Живая музыка немого кино

— Аркадий, просматривая страницы Интернета, я не могу не удивляться твоей, я бы сказал, музыкальной «всеядности», извини за такое неакадемическое слово. Мастер-классы, гастроли, сольные выступления, выступления с различными симфоническими и джазовыми коллективами, литературная деятельность (но это вопрос отдельный), аранжировки, участие в жюри престижных международных конкурсов. Что я забыл? И как ты все успеваешь?

— Еще ты не упомянул «Немое кино — живая музыка». У меня два таких проекта. Это тоже мне очень интересно. С моим квартетом мы играем авторскую музыку к немому фильму Хичкока «Шантаж» (Alfred Hitchcock «Blackmail»). Этот фильм у него последний немой, и он же его сделал звуковым. Мы взяли немую версию. Нам было интересно придумать к нему свой звук, свою музыку.

Помнишь, раньше сопровождали немое кино пианисты-таперы? Шостакович даже одно время работал тапером. Эту музыку кто-нибудь для них писал? Думаю, нет. Эти пианисты импровизировали по ходу фильма, они не смотрели фильм заранее. Были места лирические, драматические, были места «ни о чем» — хорошие настоящие таперы импровизировали, но драматургия фильма при этом не особо учитывалась. Значит, они были хорошими музыкантами, чтобы уметь так быстро реагировать на смену эпизодов? Да, надо было быть виртуозным музыкантом с большим опытом или замечательным импровизатором, чтобы тут же придумывать свою мелодию, свою музыку, свое какое-то музыкальное оформление. (Здесь были твои вопросы и его ответы. Ты все ему отдал?)

Но с фильмом «Шантаж» было по-другому. Это, конечно, не импровизация. Это творческая работа. Мы много раз смотрели этот фильм, придумали лейтмотивы к различным фрагментам фильма.

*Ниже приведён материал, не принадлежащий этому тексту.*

-- ==== Sys2Proof/Config.lean ====
section
/-! DEFINITION. What an implementation fixes, and the values the manual leaves open: constants without a body, so that
nothing proved can rest on their value. -/

namespace Sys2Proof

/-- The part's PTP clock identity (R471): the spec gives none. -/
opaque Config.clockIdentity : Nat → Nat

/-- ECDSA P-384 signature by the private key of a public key (R497): it rests on that key and on a number drawn for it. -/
opaque Config.ecdsaSign : BitVec 768 → List Byte → List Byte

/-- The public key that the boot ROM generates; drawn from the part's noise source (R497). -/
opaque Config.newIdentity : Nat → BitVec 768

/-! ## The coding tools. The standards H.265 and H.266 and the engines' choices among what they allow are not part of the manual: each
is a function without a body of what R216 lets it depend on. -/

/-- How the engines code a CTU normally: motion search and mode decision. Its reader holds it to R201–R203. -/
opaque Config.encodeCtu : CtuIn → CtuSyn

/-- The bits that a CTU's syntax takes in its slice's arithmetic code, emulation prevention included; with the slice's alignment,
termination and trailing bits where it is the slice's last (R245). -/
opaque Config.ctuBits : RecIn → CtuSyn → Bool → Nat

/-- The vectors of a merge candidate: the coding unit's rectangle (x, y, width, height) and merge_idx. -/
opaque Config.mergeMvs : RecIn → Nat × Nat × Nat × Nat → Nat → List Mv

/-- A reconstructed sample of a CTU before in-loop filtering: component, column, line. A decoder's standard gives it,
from what a decoder has: the syntax that the slice's bytes carry and the samples before it, never the input (R217). -/
opaque Config.reconPx : RecIn → CtuSyn → Nat → Nat → Nat → Nat

/-- A sample after deblocking, SAO and ALF: component, column, line. -/
opaque Config.filterPx : FilterIn → Nat → Nat → Nat → Nat

/-- Luma rows at the bottom of a furrow whose in-loop filtering waits for the next furrow (R195), by codec: HEVC false, VVC true. -/
opaque Config.lateRows : Bool → Nat

/-- The ALF filters of a picture (R205), derived from the samples of earlier pictures: component, column, line. -/
opaque Config.alfFilters : List (Nat → Nat → Nat → Nat) → Nat

/-- A byte of a CTU's part of the motion field as it is kept in a stall (R219). -/
opaque Config.fieldByte : CtuSyn → Nat → Byte

/-- Bits of a slice header without reference signalling, for a slice with no CTU yet; R240 gives its bound. -/
opaque Config.sliceHeaderBits : SliceSyn → Nat

/-- A byte of a slice NAL unit after its NAL unit header. -/
opaque Config.sliceByte : SliceSyn → Nat → Byte

/-- What follows the NAL unit header in a NAL unit before the first slice, by codec. -/
opaque Config.nalPayload : Bool → Nal → List Byte

/-- The taps of an initial preset of IEEE 802.3ck, in the layout of `PHY_TXEQ` (R450). -/
opaque Config.presetTaps : Nat → Word

/-- How far the timestamp of a PTP event frame lies from the die's time copy, in ns, by the number of free values drawn before: R449
gives its bound, ±4 ns, which its reader applies. -/
opaque Config.stampError : Nat → Int

/-- Whether ARP has resolved a next hop on a port: lane, address and instant (R347). -/
opaque Config.nextHopResolved : Nat → Word → Nat → Bool

/-- A sequence number that the manual does not state (R383: a restart with no record received). -/
opaque Config.freeSeq : Nat → Nat

/-- What the bytes of a stream come to for the pictures that follow (parameter sets and the like): what the earlier bytes came to, and
the bytes of one access unit with its loss marks. -/
opaque Config.streamKey : Nat → List (Option Byte) → Nat

/-- What an access unit decodes to, as a number that names the decoding: codec, the stream before it, its bytes, and the samples of
each picture it refers to (decodings and their CTUs). What a decoder reconstructs is its standard's, bit by bit (R269); the standards
are not part of the manual, so it is a function without a body. -/
opaque Config.decodePicture : Nat → Nat → List (Option Byte) → List (List (Nat × List (Nat × Nat))) → Nat

/-- A sample of a decoding: component, column and line, chroma at half resolution both ways. Its reader keeps it to the bit depth. -/
opaque Config.decodedSample : Nat → Nat → Nat → Nat → Nat

/-- A chroma sample of 4:2:2 that stands between two chroma lines of 4:2:0: whether it lies in the upper or the lower line of their pair,
the sample above and the sample below. R177 upsamples 4:2:2 and does not say how 4:2:0 becomes 4:2:2. -/
opaque Config.chromaLine : Nat → Nat → Nat → Nat

/-- What a decoded layer shows before its source has ever offered it a picture (R171 does not say): layer, column, line. -/
opaque Config.unshownSample : Nat → Nat → Nat → Nat

/-- A sample that the sample-rate converter of a TDM input slot yields: port, slot, sample index. The manual gives the ratio
(R410) and no filter, so it is free. -/
opaque Config.asrcIn : Nat → Nat → Nat → Int

/-- A sample that the converter of a TDM output slot yields: port, slot, frame. -/
opaque Config.asrcOut : Nat → Nat → Nat → Int

/-- By how many slots a FIFO that ran empty or full has moved the channels of a TDM port (R415), and whether it left the sample of a slot
missing: the instant's free number, and the slot. -/
opaque Config.tdmSkew : Nat → Nat
opaque Config.tdmMissing : Nat → Nat → Bool

/-- Whether the skew of a port's lanes is within the deskew range of its form (R446): its first lane, and how often each lane has come
up. -/
opaque Config.deskewed : Nat → List Nat → Bool

/-- The 384-bit hash of the firmware's public key in the one-time fuses (R484). -/
opaque Config.keyHash : BitVec 384

/-- The set records that the firmware makes of a settings blob of another format: the format it converts to, and the blob. The
manual says that it converts (R490) and not how. -/
opaque Config.convertSettings : Nat → List Word → List Word

/-- Bytes that a command programs into flash besides the bytes it copies: the directory's layout is internal (R482). -/
opaque Config.directoryBytes : Nat

/-- Sectors erased for so many bytes; the flash device's sector size is its own (R482, R492). -/
opaque Config.flashSectors : Nat → Nat

/-- Bytes done so far by a flash command that is under way (R491). -/
opaque Config.bytesDone : Nat → Nat

/-- Bytes of a frame that the firmware sends for a service (IGMP, NMOS): the queue it joins and how many free values were
drawn before. The manual names the protocols and not their frames' lengths. -/
opaque Config.serviceBytes : Nat → Nat → Nat

/-- What the blocks read and wrote that the model does not follow, up to an instant: counters 32 + i and 48 + i of an MC page (R313). -/
opaque Config.unitTraffic : Nat → Nat → Nat → BitVec 64

end Sys2Proof
end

Справка из «Википедии». «Шантаж» (англ. Blackmail) — кинофильм режиссера Альфреда Хичкока, вышедший на экраны в 1929 году. «Шантаж» был одним из первых английских звуковых фильмов. Первоначально это был немой фильм, однако к концу работы над ним появилась техника звукового кино, и Хичкок переснял ряд сцен, чтобы сделать ленту почти полностью звуковой.

— Недавно меня пригласили на подобную же работу. Мы сделали фильм «Дом на Трубной» (режиссер Борис Барнет). Сюжет очень показателен, поэтому я приведу его.

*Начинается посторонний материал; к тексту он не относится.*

-- ==== Sys2Proof/Machine/State.lean ====
section
/-! DEFINITION. The state of a VL-800 part, as plain data: every register, table, buffer, queue, counter and mode the
manual names. Sparse tables (`Tbl`) hold only what differs from the reset value, so equal machines are equal data. Each
structure's docstring names the rules it holds the state of. -/

namespace Sys2Proof.Machine

open Sys2Proof

/-- Why a command stops the model: never. No rule of the spec stops the part, so no meaning ends in a fault, and the type has no
value; an event that names a unit which the variant lacks is discarded as R4 discards an access to one. -/
inductive Fault where
  deriving DecidableEq, Repr

/-- Why a command has no meaning here. -/
inductive Refusal where
  /-- A command whose meaning is not written yet: raised by its arm of `exec` alone. A safe stop. -/
  | notModelled (mnemonic : String)
  deriving DecidableEq, Repr

/-- The three variants (R1, R2). -/
inductive Variant where
  | vl820
  | vl840
  | vl880
  deriving DecidableEq, Repr

/-- A UDP datagram that a port sends (R315, R334): the port's MAC address (R347), addresses, ports, DSCP, time to live, its tag
(PCP, VLAN), and its payload. -/
structure Dgram where
  mac     : Nat
  src     : Word
  dst     : Word
  sport   : Nat
  dport   : Nat
  dscp    : Nat
  ttl     : Nat
  tag     : Option (Nat × Nat)
  payload : List Byte
  deriving DecidableEq, Repr

/-- The kinds of resources that the part registers (R473). -/
inductive NmosKind where
  | node
  | device
  | source
  | flow
  | sender
  | receiver
  deriving DecidableEq, Repr

/-- What the part has put on its links and pins, newest first in `State.out`. -/
inductive Out where
  | read (value : Word)                                   -- data of a completed read
  | readBytes (bytes : List Byte)                         -- data of an aperture read
  | msix (vector addr : Nat) (data : Word)                -- R426
  | frame (lane cls flow path len seq : Nat) (rec : List Byte) (ip : Option Dgram)   -- a frame started on an Ethernet transmitter (R333)
  | hbPulse (width : Nat)                                 -- R376
  | yoke (lane : Nat) (bytes : List Byte)                  -- a yoke frame (R394) on a lane (R456)
  | igmpReport (lane : Nat) (group src : Word) (ssm : Bool)
  | igmpLeave (lane : Nat) (group : Word)
  | sap (flow : Nat) (deletion : Bool)
  | nmosHeartbeat
  | nmosRegister (resources : List (NmosKind × Nat))      -- R473: each resource with its identity
  | is05Answer (code cause set instant : Nat)             -- R474: HTTP code, CAUSE or the set's state code, activation time
  | delayReq (lane : Nat) (unicast : Bool) (seq : Nat)
  | wakeBurst (lane : Nat)                                -- R457
  | tdmOut (port : Nat) (bits : List (Option Bool))       -- DOUT at each bit clock of a frame; none: high impedance
  | audio (service first : Nat) (samples : List Int)      -- payload of an audio packet (R403)
  deriving DecidableEq, Repr

/-- The common header of a page (R41–R49, R52): what software and events change in it. -/
structure PageHdr where
  stat  : Word := 0
  again : Nat := 0
  imask : Word := 0xFFFFFFFF
  evtEn : Bool := false
  evtSrc : Nat := 0
  fault : Bool := false        -- READY.FAULT (R44)
  dirty : Bool := false        -- STAGE_GEN.DIRTY (R52)
  base  : Nat := 0             -- STAGE_GEN.BASE
  deriving DecidableEq, Repr

/-- The states of a commit set (R61). -/
inductive SetState where
  | idle
  | queued
  | check
  | apply
  | done
  | failed
  deriving DecidableEq, Repr

/-- What a set in CHECK still waits for after its own tests have passed. -/
inductive CheckPhase where
  | tests        -- the ordered tests run
  | domains      -- needed domains power up (R102)
  | vote         -- an active awaits the standby's VOTE (R365)
  | decision     -- a standby awaits the DECIDE
  deriving DecidableEq, Repr

/-- The single registers of a commit set (R56, R60, R61), and the entry as it stood when `COMMIT` was written (R57). -/
structure CSet where
  st    : SetState := .idle
  phase : CheckPhase := .tests
  gen   : Nat := 0
  cause : Nat := 0
  whr   : Word := 0
  crc   : Word := 0
  live  : Nat := 0
  passed : Bool := false        -- the set has passed since the last reset
  passGen : Nat := 0            -- the generation that a passing set takes while it waits for its domains (R102, R367)
  entry : List Word := []
  began  : Nat := 0            -- when its check started
  effect : Nat := 0            -- E of R366: no word takes effect before it; 0 for none
  deriving DecidableEq, Repr

/-- Resets in force, the life cycle, sleep and the power domains (R72–R109). -/
structure Pwr where
  supplied  : Bool := false    -- every rail within its operating range (R506, R508)
  hold      : Bool := false    -- the 2 ms internal hold runs (R78, R508)
  perst     : Bool := false    -- PERST# is asserted
  perstHolds : Bool := false   -- PERST# holds the part in reset (R79, R80)
  causeBits : Nat := 0         -- cause bits to set at the release
  originAt  : Nat := 0         -- when the bring-up origin was (R80)
  perstMode : Bool := false    -- PWR_RESET_CFG.PERST_MODE (RWS)
  cause     : Word := 0        -- PWR_RESET_CAUSE (RWS)
  fuses     : Nat := 0         -- blown life-cycle fuses (R92)
  armed     : Bool := false    -- PWR_LC.ARMED
  target    : Nat := 0         -- the armed TARGET
  asleep    : NSet := []
  sleepReg  : NSet := []       -- bits of PWR_SLEEP (R105)
  entering  : NSet := []
  waking    : NSet := []
  wakeWanted  : NSet := []     -- wake requests during entry (R107)
  sleepWanted : NSet := []     -- sleep requests during waking (R107)
  wakeStep  : Tbl Nat := []    -- per die: steps of R108 passed, 1 to 5
  domUp     : NSet := []       -- package domains 16 d + index that are up
  domRising : NSet := []       -- powering up
  domFault  : NSet := []
  domHold   : Tbl Nat := []    -- per die: PWR_DOM_HOLD
  domOnce   : NSet := []       -- domains brought up once since the bring-up origin (R81)
  ctrlZero  : NSet := []       -- dies whose control-core store is zeroised (R88)
  trained   : NSet := []       -- dies whose DRAM training ended (R309)
  granules  : Tbl Nat := []    -- per die: granules wiped, 0 to 60 (R89)
  sramZero  : NSet := []       -- dies whose remaining SRAM is zeroised
  pkgReady  : Bool := false    -- the 20 ms step of R81
  fwReady   : Bool := false    -- the 35 ms step
  laneCal   : NSet := []       -- lanes calibrated; 32 + i is YKi
  deriving DecidableEq, Repr

/-- What the PTP servo holds of a port (R141, R449, R471): the timestamps of the delay request-response mechanism. -/
structure PtpPort where
  syncSeq : Nat := 0
  t1      : Option Int := none  -- the last Sync left the master
  t2      : Option Int := none  -- it passed the part's pins, by the lane's timestamp
  master  : Word := 0           -- address of the chosen master
  reqSeq  : Nat := 0            -- sequenceId of the last Delay_Req
  t3      : Option Int := none  -- it passed the part's pins
  t4      : Option Int := none  -- it reached the master
  deriving DecidableEq, Repr

/-- Media time (R120–R129, R519). Times are ns after the ST 2059-1 epoch. -/
structure TimeSt where
  now      : Nat := 0
  quality  : Nat := 4          -- R124; FREERUN
  qualLog  : List (Nat × Nat) := []   -- changes of quality, newest first: the instant, and the quality before it
  source   : Nat := 2          -- TIME_STATE.SOURCE
  err      : Nat := 0xFFFFFFFF
  e0       : Nat := 0
  age      : Nat := 0
  eligPtp  : Bool := false
  eligRef  : Bool := false
  offPtp   : Int := 0          -- offset of the reference from media time when it became eligible
  offRef   : Int := 0
  everPtp  : Bool := false     -- PTP locked since the last cold or warm reset
  bound    : Option Nat := none -- offset bound of a PTP lock that awaits its step
  step     : Option Int := none -- a step awaits the next package furrow boundary (R128)
  grandmaster : Nat := 0
  syncInterval : Int := 0      -- logMessageInterval of the last Sync accepted (R123)
  crystalOk : Bool := true
  ptp      : Tbl PtpPort := []  -- by the first lane of a port
  deriving DecidableEq, Repr

/-- Channel states (R117). -/
inductive ChState where
  | idle
  | armed
  | running
  | draining
  | faulted
  deriving DecidableEq, Repr

/-- A CTU as it was coded (R236, R245, R252): bits of the slice it began, its own bits, how it was coded, its QP, its syntax. -/
structure CtuLog where
  hdr     : Nat
  cost    : Nat
  fallow  : Bool
  guarded : Bool
  qp      : Int
  syn     : CtuSyn
  deriving DecidableEq, Repr
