/-- Sample `s` of a stream whose words have values `val`: a waiting change applies when the stream that R412 names has a
crossing there. -/
def zcStep (val : Word → Nat → Int) (limit s : Nat) (x : ZcState) : ZcState :=
  match x.zc with
  | none => x
  | some z =>
    if s < z.se ∨ z.se + limit ≤ s then x
    else
      let y := fun t =>
        if z.kind = 0 then (if x.muted then 0 else val x.cur t)
        else if z.kind = 1 then val z.word t
        else val x.cur t
      if crossing (y (s - 1)) (y s) then zcApply x else x

/-- The samples of the stream up to `n` from the one after `from_` on, as far as the waiting change asks for them. -/
def zcRun (val : Word → Nat → Int) (limit from_ n : Nat) (x : ZcState) : ZcState :=
  match x.zc with
  | none => x
  | some z =>
    let a := max (from_ + 1) z.se
    (List.range' a (min (n + 1) (z.se + limit) - a)).foldl (fun x k => zcStep val limit k x) x

/-! ## Flows -/

/-- Channel `k` of a MIX flow as a stream. -/
def routeZc (x : AFlow) (k : Nat) : ZcState :=
  { cur := x.routes.get (fun _ => 0) k, muted := x.muted.contains k, zc := x.zc.get (fun _ => none) k }

/-- The stream's state put back. -/
def putRouteZc (k : Nat) (z : ZcState) (x : AFlow) : AFlow :=
  { x with routes := x.routes.set (fun _ => 0) k z.cur, muted := if z.muted then NSet.add x.muted k else NSet.del x.muted k
           zc := x.zc.set (fun _ => none) k z.zc }

/-- ST 337 burst preambles, left-aligned in 24 bits (R413): Pa and Pb at 16, 20 and 24 bits. -/
def preambles : List (Nat × Nat) := [(0xF87200, 0x4E1F00), (0x6F8720, 0x54E1F0), (0x96F872, 0xA54E1F)]

/-- `a` then `b` are Pa and Pb. -/
def isPreamble (a b : Int) : Bool := preambles.contains ((a % 2 ^ 24).toNat, (b % 2 ^ 24).toNat)

/-- Channel `c` has a preamble at sample `s`: across its pair of channels, or at this sample and the one before. -/
def preambleAt (v : Nat → Nat → Int) (c s : Nat) : Bool :=
  isPreamble (v (c / 2 * 2) s) (v (c / 2 * 2 + 1) s) || isPreamble (v c (s - 1)) (v c s)

/-- Channels that carried a mark in `s0` and from sample `m` on carry none in `s` unmute at a crossing, in services and in output slots
that hold them at zero (R413); the same on a route whose converter a marked slot had muted. -/
def marksCleared (m : Nat) (s0 s : State) : State :=
  let t := s.time.now
  let flows := (s.aflows.map Prod.fst)
  let s := flows.foldl (fun s f => (List.range (aflCfg (effW s) f).chans).foldl (fun s c =>
    if flowMark s0 f c && !flowMark s f c then
      let w := (aflow s f).routes.get (fun _ => 0) c
      let viaAsrc := (aflCfg (effW s) f).mix && decide (routeSrc w = 2) && !bitExact (tdm s (routeA w)) (routeB w)
      modAflow f (fun x =>
        let x := { x with held := NSet.add x.held c, holds := spanOpen c m (spanClose c m x.holds)
                          zc := x.zc.set (fun _ => none) (64 + c) (some { kind := 1, se := sampleFrom t }) }
        if viaAsrc && !x.muted.contains c then
          putRouteZc c { cur := w, muted := true, zc := some { kind := 1, se := sampleFrom t, word := w } } x
        else x) s
    else s) s) s
  [0, 1, 2, 3].foldl (fun s p => (List.range 32).foldl (fun s i =>
    let w := (tdm s p).src.get (fun _ => 0) i
    if flowMark s0 (fld w 14 6) (fld w 5 0) && !flowMark s (fld w 14 6) (fld w 5 0) && !(tdm s p).muted.contains i &&
        (!bitOf w 30 || !bitExact (tdm s p) i) then
      modTdm p (fun x => { x with
        muted := NSet.add x.muted i, zc := x.zc.set (fun _ => none) i (some { kind := 1, se := sampleFrom t, word := w }) }) s
    else s) s) s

Москва в разгар НЭПа. Мелкобуржуазная публика устраивает свой полный суеты и сплетен мещанский быт в доме на Трубной улице. Один из жильцов, хозяин салона-парикмахерской Голиков, ищет домработницу — скромную, трудолюбивую и не состоящую в профсоюзе. Подходящей для эксплуатации кандидатурой ему кажется деревенская девушка Параша Питунова. Вскоре дом на Трубной потрясает известие о том, что Прасковья Питунова избрана депутатом Моссовета от профсоюза горничных...

Это была премьера на фестивале в норвежском городе Тромсо. Играли мы в самом старом кинотеатре Европы, ему более ста лет, был большой успех. В сентябре мы поедем в турне, история продолжается. Это советский немой фильм, режиссера, к сожалению, не помню.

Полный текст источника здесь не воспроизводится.